• YOUR GOAL: Scan the records beneath this line for the line holding "theorem test_decode_delayUs : decode" and the line holding "OP 1011, COUNT", then transcribe exactly those two and all lines between.

• RAW DATA:

-- ==== Sys2Proof/Tests/Slice0.lean ====
section
/-! SUPPORT. The model's own tests. Expected values come from spec/: the rules named in each comment and the tables of
95_test_vectors.md. Then the witnesses: for every statement with hypotheses, concrete states and operands that meet them
together. -/

namespace Sys2Proof.Tests

open Sys2Proof.Machine

/-! ## Well-formedness -/

/-- R50, R102: the one check of `wellFormed`. -/
theorem test_lsbFirst_is_refused : (Instr.shiftOut 2 3 .lsbFirst 0x07).wellFormed = false := by decide

theorem test_msbFirst_is_accepted : (Instr.shiftOut 2 3 .msbFirst 0x07).wellFormed = true := by decide

/-! ## Decoding: one word for each row, written out bit by bit from R92, R93, R95 and R102 -/

/-- OP 0001, RSV 0000, 24 zero bits. -/
theorem test_decode_setup : decode .command 0b0001_0000_000000000000000000000000#32 = .ok .setup := by decide

/-- OP 0010, ADDR 0x7FF, 8 zero bits (L2.3). -/
theorem test_decode_setAddr : decode .command 0b0010_0000_0000011111111111_00000000#32 = .ok (.setAddr 0x7FF) := by decide

/-- OP 0011, FLAG 1. -/
theorem test_decode_setMode : decode .command 0b0011_0000_00000000000000000000000_1#32 = .ok (.setMode .output) := by decide

/-- OP 0100, FLAG 1. -/
theorem test_decode_setOe : decode .command 0b0100_0000_00000000000000000000000_1#32 = .ok (.setOe true) := by decide

/-- OP 0101, ADDR 0x005. -/
theorem test_decode_read : decode .command 0b0101_0000_0000000000000101_00000000#32 = .ok (.read 5) := by decide

/-- OP 0110, ADDR 0x005, VALUE 0xA5. -/
theorem test_decode_write : decode .command 0b0110_0000_0000000000000101_10100101#32 = .ok (.write 5 0xA5) := by decide

/-- OP 0111, COUNT 450. -/
theorem test_decode_delayNs : decode .command 0b0111_0000_000000000000000111000010#32 = .ok (.delayNs 450) := by decide

/-- OP 1000, COUNT 10. -/
theorem test_decode_delayUs : decode .command 0b1000_0000_000000000000000000001010#32 = .ok (.delayUs 10) := by decide

/-- OP 1001, COUNT 5. -/
theorem test_decode_delayMs : decode .command 0b1001_0000_000000000000000000000101#32 = .ok (.delayMs 5) := by decide

/-- OP 1010, COUNT 3. -/
theorem test_decode_writeBlock : decode .command 0b1010_0000_000000000000000000000011#32 = .ok (.writeBlock 3) := by decide

/-- OP 1011, COUNT all ones (`ERASE_ALL`, R99). -/
theorem test_decode_clear : decode .command 0b1011_0000_111111111111111111111111#32 = .ok (.clear 0xFFFFFF) := by decide

/-- OP 1100, COUNT 200. -/
theorem test_decode_dump : decode .command 0b1100_0000_000000000000000011001000#32 = .ok (.dump 200) := by decide

/-- OP 1101. -/
theorem test_decode_close : decode .command 0b1101_0000_000000000000000000000000#32 = .ok .close := by decide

• EXERCISE RESULT:
theorem test_decode_delayUs : decode .command 0b1000_0000_000000000000000000001010#32 = .ok (.delayUs 10) := by decide

/-- OP 1001, COUNT 5. -/
theorem test_decode_delayMs : decode .command 0b1001_0000_000000000000000000000101#32 = .ok (.delayMs 5) := by decide

/-- OP 1010, COUNT 3. -/
theorem test_decode_writeBlock : decode .command 0b1010_0000_000000000000000000000011#32 = .ok (.writeBlock 3) := by decide

/-- OP 1011, COUNT all ones (`ERASE_ALL`, R99). -/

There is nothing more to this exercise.